Source — The Nation (17/12/2019)Read country-profile
Nigeria: prison tragedy
Such a disaster had never happened before, the Controller-General of Corrections, Ja’afaru Ahmed, was quoted as saying when he visited the Ikoyi Medium Security Custodial Centre, Lagos, after five inmates awaiting trial were accidentally electrocuted in their cell on December 2.
But the tragedy shouldn’t have happened. Worse still, it may happen again. About 140 inmates were said to be in the cell made for 35 inmates when the deaths occurred, highlighting the age-long problem of overcrowded prison cells.
A power surge was reportedly responsible for the incident. But there were personnel responsible for the safety of inmates, which explains why the Civil Defence, Correctional, and Immigration Services Board (CDCFIB) approved the suspension of seven senior officers of Nigerian Correctional Service (NCS) and a junior worker, pending the outcome of a probe by the board’s discipline and general purpose committee.
A report quoted a source as saying: “Actually, what happened was that… there was a power surge. The surge cut off an electric wire.”
You know, Nigerian prisons use metal bunk beds. So, the inmates, who were close to the bunk beds, were the major casualties. The five deceased inmates were the closest to the bunk beds and that was why they did not survive it.
“If not for the medical workers in the prison, many more inmates would have died. The prison authorities called the power company and power was disconnected. The officers also offered first aid, which reduced the number of casualties.”
Seven other inmates involved in the incident are receiving treatment in hospital, according to a statement by the Nigerian Correctional Service (NCS) spokesman, who noted that the centre, built in 1955 for 800 inmates, had a population of 3,113, with 2,680 persons awaiting trial.
It isn’t enough that the NCS admitted that overcrowding at the centre contributed to the tragedy. It is no news that the country’s prisons, recently renamed correctional centres, are congested.
For instance, a 2017 study by a not-for-profit organisation, Citizens United for the Rehabilitation of Errants (CURE-NIGERIA), showed that 50, 427 or 67 per cent of the 74,508 prisoners in Nigeria, were awaiting trial.
This figure made Nigeria “the fifth country with the highest awaiting trial population in Africa, trailing Libya, DRC, Central African Republic and Benin Republic,” according to the organisation.
Studies have shown that excessive use of pre-trial detention and low investment in welfare spending are major causes of the prison overpopulation problem.
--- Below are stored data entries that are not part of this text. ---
/-- Changing one unit leaves the others. -/
theorem State.modHost_other (n i : Nat) (f : HostPort → HostPort) (s : State) (h : n ≠ i) : (s.modHost n f).host i = s.host i :=
  SMap.get_set_other _ _ _ _ _ h

/-- The unit changed holds the new value, which is not its reset value. -/
theorem State.modHost_same (n : Nat) (f : HostPort → HostPort) (s : State) (h : f (s.host n) ≠ HostPort.reset) :
    (s.modHost n f).host n = f (s.host n) :=
  SMap.get_set_value _ _ _ _ h

/-- The unit changed holds the new value, in a map of canonical form. -/
theorem State.modHost_same_wf (n : Nat) (f : HostPort → HostPort) (s : State) (h : SMap.wf HostPort.reset s.hosts = true) :
    (s.modHost n f).host n = f (s.host n) :=
  SMap.get_set_same _ _ _ _ none h

/-- Changing one unit leaves the others. -/
theorem State.modHbm_other (n i : Nat) (f : Hbm → Hbm) (s : State) (h : n ≠ i) : (s.modHbm n f).hbm i = s.hbm i :=
  SMap.get_set_other _ _ _ _ _ h

/-- The unit changed holds the new value, which is not its reset value. -/
theorem State.modHbm_same (n : Nat) (f : Hbm → Hbm) (s : State) (h : f (s.hbm n) ≠ Hbm.reset) :
    (s.modHbm n f).hbm n = f (s.hbm n) :=
  SMap.get_set_value _ _ _ _ h

/-- The unit changed holds the new value, in a map of canonical form. -/
theorem State.modHbm_same_wf (n : Nat) (f : Hbm → Hbm) (s : State) (h : SMap.wf Hbm.reset s.hbms = true) :
    (s.modHbm n f).hbm n = f (s.hbm n) :=
  SMap.get_set_same _ _ _ _ none h

/-- Changing one unit leaves the others. -/
theorem State.modXp_other (n i : Nat) (f : Xp → Xp) (s : State) (h : n ≠ i) : (s.modXp n f).xp i = s.xp i :=
  SMap.get_set_other _ _ _ _ _ h

/-- The unit changed holds the new value, which is not its reset value. -/
theorem State.modXp_same (n : Nat) (f : Xp → Xp) (s : State) (h : f (s.xp n) ≠ Xp.reset) :
    (s.modXp n f).xp n = f (s.xp n) :=
  SMap.get_set_value _ _ _ _ h

/-- The unit changed holds the new value, in a map of canonical form. -/
theorem State.modXp_same_wf (n : Nat) (f : Xp → Xp) (s : State) (h : SMap.wf Xp.reset s.xps = true) :
    (s.modXp n f).xp n = f (s.xp n) :=
  SMap.get_set_same _ _ _ _ none h

/-! ### Cores and transfer engines -/

theorem State.modCore_cluster_other (c k i : Nat) (f : Core → Core) (s : State) (h : c ≠ i) :
    (s.modCore c k f).cluster i = s.cluster i := State.modCluster_other c i _ s h

theorem State.modTe_cluster_other (c t i : Nat) (f : Te → Te) (s : State) (h : c ≠ i) :
    (s.modTe c t f).cluster i = s.cluster i := State.modCluster_other c i _ s h

theorem Cluster.modCore_other (k i : Nat) (f : Core → Core) (cl : Cluster) (h : k ≠ i) :
    (cl.modCore k f).core i = cl.core i := SMap.get_set_other _ _ _ _ _ h

theorem Cluster.modTe_other (t i : Nat) (f : Te → Te) (cl : Cluster) (h : t ≠ i) :
    (cl.modTe t f).te i = cl.te i := SMap.get_set_other _ _ _ _ _ h

theorem Cluster.modCore_same (k : Nat) (f : Core → Core) (cl : Cluster) (h : f (cl.core k) ≠ Core.reset) :
    (cl.modCore k f).core k = f (cl.core k) := SMap.get_set_value _ _ _ _ h

/-! ### Repeated effects -/

/-- What each effect of a list keeps, the whole list keeps. -/
theorem forEach_keeps {α β : Type} (p : State → β) (f : α → State → State) (l : List α) (s : State)
    (h : ∀ a s, p (f a s) = p s) : p (forEach l f s) = p s := by
  unfold forEach
  induction l generalizing s with
  | nil => rfl
  | cons a l ih => rw [List.foldl_cons, ih, h]

/-- An invariant that each effect of a list keeps, the whole list keeps. -/
theorem forEach_inv {α : Type} (p : State → Prop) (f : α → State → State) (l : List α) (s : State)
    (h : ∀ a s, p s → p (f a s)) (hs : p s) : p (forEach l f s) := by
  unfold forEach
  induction l generalizing s with
  | nil => exact hs
  | cons a l ih => exact ih _ (h a s hs)

theorem onlyIf_keeps {β : Type} (p : State → β) (b : Bool) (f : State → State) (s : State)
    (h : ∀ s, p (f s) = p s) : p (onlyIf b f s) = p s := by
  unfold onlyIf
  split
  · exact h s
  · rfl

end Sys2Proof.Machine
end

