theorem witness_FabricRequestsAreServed :
    let ok := fun (op : Nat) (p : Packet) (gs : List Seg) => acceptOk (atEpb p) 3 op p gs
    let g := fun n : Nat => [({ pool := false, addr := 2 ^ 22 - n, len := n } : Seg)]
    let u := fun p => workedIn (atEpb p) 3 p
    let plain := fun p => ((recOf (u p) 3 p.hdr).getD (newRec p.hdr)).held = none ∧
      ((recOf (u p) 3 p.hdr).getD (newRec p.hdr)).broken = false
    let good := fun p => segsBad (u p) 3 false (g 16) = false ∧ segsBad (u p) 3 true (g 16) = false
    let load := request opLoad 0 [] (cnt := 256) (pos := 2 ^ 21 - 4096)
    let fetch := request opFetch 0x11 (zeros 16)
    let swap := request opCswap 0x01 (zeros 16)
    let reduce := request opReduce 0x11 (zeros 16)
    let wreduce := request opWreduce 0x18 (zeros 16)
    let oreduce := request opOreduce 0x15 (zeros 16)
    let lse := request opLse 0x85 (zeros (lseBlock 16)) (cnt := 16) (pos := 0)
    let store := request opStore 0 (zeros 16)
    let mcast := request opMcast 0 (zeros 16)
    (ok opLoad load (g 4096) = true ∧ segsBad (u load) 3 false (g 4096) = false) ∧
    (ok opFetch fetch (g 16) = true ∧ good fetch) ∧ (ok opCswap swap (g 16) = true ∧ good swap) ∧
    (ok opReduce reduce (g 16) = true ∧ good reduce) ∧ (ok opWreduce wreduce (g 16) = true ∧ good wreduce) ∧
    ok opOreduce oreduce (g 16) = true ∧ ok opLse lse [{ pool := false, addr := 2 ^ 21, len := 32 }] = true ∧
    (ok opStore store (g 16) = true ∧ isCarry store.hdr = false ∧ store.hdr.f = 0 ∧ store.hdr.len ≠ 0 ∧ good store ∧ plain store) ∧
    (ok opMcast mcast (g 16) = true ∧ isCarry mcast.hdr = false ∧ mcast.hdr.f = 0 ∧ mcast.hdr.len ≠ 0 ∧ good mcast ∧ plain mcast) ∧
    ok opCarry carry [] = true := by
  decide +kernel

theorem witness_FencedEndpointAnswersTornDown :
    let p := fun op attr => request op attr (zeros 16)
    (∀ x ∈ [(opLoad, 0), (opStore, 0), (opFetch, 0x11), (opCswap, 1), (opReduce, 0x11), (opWreduce, 0x18), (opOreduce, 0x15),
        (opLse, 0x85), (opMcast, 0), (opCarry, 0)],
      headOk (atEpb (p x.1 x.2) (inState .fenced)) 3 x.1 (p x.1 x.2) = true ∧
      headOk (atEpb (p x.1 x.2) (inState .clearing)) 3 x.1 (p x.1 x.2) = true ∧
      headOk (atEpb (p x.1 x.2)) 3 x.1 (p x.1 x.2) = true) ∧
    (inState .fenced).glob.state = .fenced ∧ (inState .clearing).glob.state = .clearing ∧
    ((atEpb carry).glob.state ≠ .fenced ∧ (atEpb carry).glob.state ≠ .clearing) ∧
    headerVerdict (request opLoad 0 [] (cnt := 257)) = some stMalformed ∧
    (let q := request opLoad 0 [] (cnt := 256) (part := 6); headOk (atEpb q) 3 opLoad q = true ∧
      headerVerdict q = none ∧ (atEpb q).glob.part ≠ some q.hdr.part.toNat) := by decide +kernel

theorem witness_ResponsesReachTheirCommand :
    let q := (putOut.te 2 5).queue.head?.bind fun q => q.pkts.head?
    let pkt := (q.map fun p => p.pkt).getD carry
    let resp := fun (op st : Nat) => respond { pkt.hdr with op := BitVec.ofNat 8 op, tid := 5 * 512 } st 0 []
    let tired := withCmds (fun q => { q with pkts := q.pkts.map fun p => { p with tries := 24 } }) putOut
    let found := fun s => (answered s 2 (5 * 512) (opStore + 0x80)).map fun r => (r.1.id, r.2.1, r.2.2.tries)
    (∀ op ∈ [opLoad, opStore, opFetch, opCswap, opReduce, opWreduce, opOreduce, opLse, opMcast, opCarry],
      headOk (atEpb (resp op stOk)) 3 (op + 0x80) (resp op stOk) = true) ∧
    (answered putOut 2 (5 * 512 + 1) (opStore + 0x80) = none ∧ answered putOut 2 (5 * 512) (opLoad + 0x80) = none) ∧
    ((resp opStore stOk).hdr.tid.toNat = 5 * 512 ∧ (resp opStore stOk).hdr.op.toNat = opStore + 0x80) ∧
    (found putOut = some (0, 0, 0) ∧ (resp opStore stHoldFull).hdr.attr.toNat = stHoldFull ∧ 0 < 24) ∧
    (resp opStore stOk).hdr.attr.toNat = stOk ∧
    ((resp opStore stBounds).hdr.attr.toNat ≠ stOk ∧ (resp opStore stBounds).hdr.attr.toNat ≠ stHoldFull) ∧
    (found tired = some (0, 0, 24) ∧ (resp opStore stHoldFull).hdr.attr.toNat ≠ stOk) ∧
    ((resp opStore stOk).hdr.rsv0 = 0 ∧ (resp opStore stOk).hdr.rsv1 = 0) := by decide +kernel

/-- A session of window 4095 at its last position. -/
def session (root : Option (List Byte)) : Session :=
  { window := 4095, pos := 2 ^ 40 - 16, step := 65535, len := 1, attr := 0x15, cnt := 1, got := [], held := [], root := root,
    desc := LensDesc.reset }

theorem witness_EndpointTimersAndSessions :
    let s := fun x => up.modEpb 15 fun b => { b with sessions := [x] }
    let named := fun (x : Session) => x.named 4095 (2 ^ 40 - 16) 65535
    let held : StreamRec := { snode := 2303, stag := 63, landed := 2, held := some { pkt := carry, segs := [] }, broken := false }
    let h := up.modEpb 15 fun b => { b with streams := [held] }
    let due := up.modEpb 15 fun b => { b with
      streams := [{ held with landed := 65535 }] }
    let many := List.replicate 8192 { held with snode := 0, held := none }
    let c : Collided := { pkt := request opStore 0 (zeros 16), segs := [{ pool := false, addr := 64, len := 16 }] }
    let d := up.modEpb 15 fun b => { b with collide := [c] }
    let w : PageWait := { pkt := carry, cpn := 0, desc := LensDesc.reset }
    let p := up.modEpb 15 fun b => { b with pageWait := [w] }
    (((s (session (some (zeros 16)))).epb 15).sessions.find? (fun x => x.root.isSome && named x) = some (session (some (zeros 16))) ∧
      (session (some (zeros 16))).root = some (zeros 16)) ∧
    ((s (session none)).epb 15).sessions.find? (fun x => x.root.isNone && named x) = some (session none) ∧
    (SMap.wf Epb.reset (s (session none)).epbs = true ∧ ((s (session none)).epb 15).notifyEn = false) ∧
    ((h.epb 15).streams.find? (fun r => r.snode == 2303 && r.stag == 63) = some held ∧
      held.held = some { pkt := carry, segs := [] } ∧ SMap.wf Epb.reset h.epbs = true) ∧
    (({ held with landed := 65535 } : StreamRec).due = true ∧ held.due = false ∧
      (due.epb 15).streams.find? (fun r => r.snode == 2303 && r.stag == 63) = some { held with landed := 65535 }) ∧
    readyCollided d.now (d.epb 15).busy [] (d.epb 15).collide = some c ∧
    (inStream c.pkt.hdr.op.toNat = true ∧ tableFull d 15 c.pkt.hdr = false ∧
      tableFull (d.modEpb 15 fun b => { b with streams := many }) 15 c.pkt.hdr = true) ∧ (p.epb 15).pageWait = w :: [] := by decide +kernel

/-- A management packet of a manager or another node, at the last register or another address, in its queue. -/
def mgmtPkt (op : Nat) (bs : List Byte) (off : Nat := 0x8) (attr : Nat := 0) (snode : Nat := 143 * 16) : Packet :=
  Packet.make { Header.zero with
    dnode := 90 * 16, snode := BitVec.ofNat 12 snode, op := BitVec.ofNat 8 op, offset := BitVec.ofNat 52 off,
    attr := BitVec.ofNat 8 attr } bs

def managed (p : Packet) (listed : Bool := true) : State :=
  { up with
    glob := { up.glob with mgrs := [(0, { node := 143 * 16, valid := true })] }
    mgmt := { up.mgmt with rx := [{ pkt := p, listed := listed }] } }

/-- What is left once the packet has been taken. -/
def unmanaged (p : Packet) : State := { managed p with mgmt := { up.mgmt with rx := [] } }

theorem witness_ManagementPackets :
    let took := fun op p => takeMgmt op (managed p) = some ({ pkt := p, listed := true }, unmanaged p)
    let good := fun p => mgmtVerdict { pkt := p, listed := true } = none
    let rd := fun a => mgmtPkt opMgmtRead [] a
    let wr := fun a => mgmtPkt opMgmtWrite (zeros 16) a
    let msg := mgmtPkt opMgmtMsg (zeros 16) 0
    let full := { unmanaged msg with mgmt := { up.mgmt with inbox := List.replicate Config.inboxSize [] } }
    (∀ p ∈ [(opMgmtRead, rd 0x20), (opMgmtRead, rd 0x110000), (opMgmtWrite, wr 0x20), (opMgmtWrite, wr 0x110000),
        (opMgmtMsg, msg)], took p.1 p.2 ∧ good p.2) ∧
    ((quadRead (.mgmt (143 * 16)) 0x20 (unmanaged (rd 0x20))).isSome = true ∧
      quadRead (.mgmt (143 * 16)) 0x110000 (unmanaged (rd 0x110000)) = none) ∧
    ((quadWrite (.mgmt (143 * 16)) 0x20 0 (unmanaged (wr 0x20))).isSome = true ∧
      quadWrite (.mgmt (143 * 16)) 0x110000 0 (unmanaged (wr 0x110000)) = none) ∧
    ((unmanaged msg).mgmt.up = true ∧ (unmanaged msg).mgmt.inbox.length < Config.inboxSize) ∧
    Config.inboxSize ≤ full.mgmt.inbox.length ∧
    (let p := mgmtPkt opMgmtRead [] 0 0 5;
      takeMgmt opMgmtRead (managed p false) = some ({ pkt := p, listed := false }, unmanaged p) ∧ onList (managed p) 5 = false) ∧
    (let p := rd 4; took opMgmtRead p ∧ onList (managed p) (143 * 16) = true ∧ mgmtForm p = false) ∧
    (let p := { wr 8 with trailer := 1 }; took opMgmtWrite p ∧ mgmtForm p = true ∧ p.trailerOk = false) ∧
    (∀ op ∈ [opMgmtRead, opMgmtWrite, opMgmtMsg], took (op + 0x80) (mgmtPkt (op + 0x80) [])) := by
  refine ⟨by decide +kernel, by decide +kernel, by decide +kernel, ⟨rfl, Nat.succ_pos _⟩, ?_, by decide +kernel⟩
  simp

/-! ### The switch and the links -/

/-- A packet of the fabric from node `sn` to node `dn`. -/
def flow (op dn sn vc : Nat) (hop : Nat := 0) : Packet :=
  Packet.make { Header.zero with
    op := BitVec.ofNat 8 op, dnode := BitVec.ofNat 12 dn, snode := BitVec.ofNat 12 sn, vc := BitVec.ofNat 3 vc,
    hop := BitVec.ofNat 2 hop, part := 5, wgen := 3 } []

/-- The packet waits at fabric port 87, and at the attachment of endpoint 15. -/
def arrived (p : Packet) : State :=
  (inState .running).modPort 87 fun q => { q with state := .up, fenced := false, rx := [p] }
def attached (p : Packet) : State := (inState .running).modSw fun w => { w with attachIn := [(15, [p])] }

/-- A queued copy of a packet. -/
def inQueue (p : Packet) (since : Nat) : QPkt :=
  { pkt := p, input := 0, colour := .unpoliced, hold := 0, since := since, queued := since, depth := 0, merged := [], doomed := false, transit := false }

/-- Queues of output 87, whose port is up with credit for one cell of every VC. -/
def queued (v : Nat) (q : List QPkt) (credit : Nat := 1) : State :=
  ((inState .running).modPort 87 fun p => { p with state := .up, fenced := false, credit := (List.range 8).map fun v => (v, credit) }).modSw
    fun w => { w with queues := [(8 * 87 + v, q)] }

theorem witness_PacketsCrossTheSwitch :
    let store := flow opStore (91 * 16) 0 1
    let home := fun op vc => flow op (90 * 16 + 15) 0 vc
    let at_ := fun (p : Packet) => (arrived p).sw.ready = true ∧ ((arrived p).port 87).rx = p :: []
    let enters := fun (p : Packet) => (attached p).sw.ready = true ∧ SMap.get [] (attached p).sw.attachIn 15 = p :: [] ∧
      attachCredit (attached p) 15 p = true ∧ gatherBlocked (attached p) 103 p = false ∧ attachLost (attached p) 15 = false ∧
      nextAttached (fun _ => true) (attached p) 103 [] [p] = some (p, [])
    let only := fun (p : Packet) (op : Nat) => nextAttached (fun x => x.hdr.op.toNat == op) (attached p) 103 [] [p] = some (p, [])
    let sound := fun (p : Packet) => p.hdr.hcrcOk = true ∧ p.hdr.len.toNat < 257 ∧ p.hdr.hop ≠ 3
    let fenced := (arrived store).modPort 87 fun q => { q with fenced := true }
    (at_ store ∧ at_ (flow opMcast 5 0 1) ∧ at_ (flow (opMcast + 0x80) (90 * 16) 0 4)) ∧
    ((103 : Fin 104).val = 88 + (15 : Fin 16).val ∧ enters store ∧ enters (flow opMcast 5 0 1) ∧ only (flow opMcast 5 0 1) opMcast ∧
      only (flow (opMcast + 0x80) (90 * 16) 0 4) (opMcast + 0x80)) ∧
    State.reset.placed = false ∧ (arrived store).placed = true ∧ { store with hdr := { store.hdr with hcrc := 0 } }.hdr.hcrcOk = false ∧
    (let p : Packet := { store with hdr := { store.hdr with len := 257 }.seal_ }; p.hdr.hcrcOk = true ∧ 257 ≤ p.hdr.len.toNat) ∧
    ((flow opStore (91 * 16) 0 1 3).hdr.hop = 3 ∧ (flow opStore (91 * 16) 0 1 3).hdr.hcrcOk = true) ∧
    (sound (flow opStore (91 * 16) 0 7) ∧ (flow opStore (91 * 16) 0 7).hdr.vc = 7) ∧
    (sound store ∧ store.hdr.vc ≠ 7 ∧ store.hdr.vc ≠ 0 ∧ (fenced.port 87).fenced = true) ∧
    (sound (home opMgmtRead 0) ∧ (home opMgmtRead 0).hdr.vc = 0 ∧
      (home opMgmtRead 0).hdr.dnode.toNat / 16 = (arrived store).glob.slot) ∧
    (isMgmtOp (home opMgmtRead 0).hdr.op.toNat = true ∧ isResp (home opMgmtRead 0).hdr = false ∧
      (arrived store).mgmt.held = [] ∧ (arrived store).mgmt.rx = [] ∧
      ((arrived store).modMgmt fun m => { m with held := [({ pkt := home opMgmtRead 0, listed := true }, 7)] }).mgmt.held ≠ []) ∧
    (((arrived store).port 87).fenced = false ∧ (flow opMcast 5 0 1).hdr.op.toNat = opMcast ∧ sound (flow opMcast 5 0 1)) ∧
    (sound (home (opMcast + 0x80) 4) ∧ (home (opMcast + 0x80) 4).hdr.op.toNat = opMcast + 0x80 ∧
      (home (opMcast + 0x80) 4).hdr.dnode.toNat / 16 = (arrived store).glob.slot) ∧
    (store.hdr.op.toNat ≠ opMcast ∧ store.hdr.op.toNat ≠ opMcast + 0x80 ∧ splitMerged 87 store (arrived store) = none) ∧
    (home opStore 1).hdr.dnode.toNat / 16 = (arrived store).glob.slot ∧
    (store.hdr.dnode.toNat / 16 ≠ (arrived store).glob.slot ∧ store.hdr.hop ≠ 2 ∧ (flow opStore (91 * 16) 0 3 2).hdr.hop = 2) ∧
    (let s := queued 0 [inQueue (home opMgmtRead 0) 0]; pickVc (dropDoomed 87 s) 87 = some 0) ∧
    (let s := queued 1 [inQueue store 0]; pickVc s 87 = some 1 ∧ pickVc (dropDoomed 87 s) 87 = some 1) ∧
    (let s := queued 1 [inQueue store 0] 0; pickVc (dropDoomed 87 s) 87 = none) := by
  refine ⟨?_, ?_, ?_, ?_, ?_, ?_, ?_, ?_, ?_, ?_, ?_, ?_, ?_, ?_, ?_, ?_, ?_, ?_⟩ <;> decide +kernel

theorem witness_SwitchTimersAndAudit :
    let store := flow opStore (91 * 16) 0 1
    let s := queued 7 [inQueue store 5, inQueue store 4] 0
    let sent := (queued 1 []).modPort 87 fun p => { p with retry := [{ seq := 1, type := .data, pstart := 0, pad := 0, data := [] }] }
    let bad := up.modSw fun w => { w with auditCell := 262143, suspects := [262143] }
    oldestIn s 87 7 = some (inQueue store 4) ∧ s.sw.queue 87 6 = [] ∧ s.live 87 = true ∧
    (s.sw.queue 87 7 = inQueue store 5 :: [inQueue store 4] ∧ hasCredit s 87 7 (cellsOf store) = false) ∧
    (sent.live 87 = true ∧ (sent.port 87).retry ≠ []) ∧ up.sw.ready = true ∧ up.sw.auditCell ∉ up.sw.suspects ∧
    bad.sw.auditCell ∈ bad.sw.suspects ∧ up.sw.auditCell + 1 ≠ 262144 ∧ bad.sw.auditCell + 1 = 262144 ∧
    SMap.wf QSample.reset up.sw.qsample = true ∧ 88 ≤ (103 : Fin 104).val ∧ (87 : Fin 104).val < 88 ∧
    inQueue store 5 ∈ s.sw.queue 87 7 ∧ up.sw.free ≠ 0 ∧ (up.modSw fun w => { w with free := 0 }).sw.free = 0 := by decide +kernel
Also, it has been observed that when defendants are admitted to bail by a court, but are unable to satisfy the bail conditions, they are remanded in prison custody, thus swelling the population of those awaiting trial.
Challenges facing prosecution agencies and the judiciary are also to blame for prison congestion, and a situation where some of the inmates end up spending more time in prison custody than they would have spent if convicted.
Predictably, overcrowding has overstretched the prison facilities and personnel, creating a situation where inmates are exposed to the kind of tragedy that happened at the Ikoyi Medium Security Custodial Centre.
A legal action instituted by the Prisoners’ Rights Advocacy Initiative against the Nigerian Correctional Service reflects public reaction to the electrocution of the inmates. The group wants the court to order NCS to decongest the correctional centre and also review the cases of inmates awaiting trial.
There is no doubt that inmates, whether awaiting trial or not, deserve to be protected from such a disaster. There should be a thorough investigation to prevent a recurrence.
The Ikoyi prison tragedy further shows that the prison system is overdue for correction. The prison system needs reforms to ensure not only that there are adequate prisons and adequate prison personnel, but also that the safety of inmates is given due attention.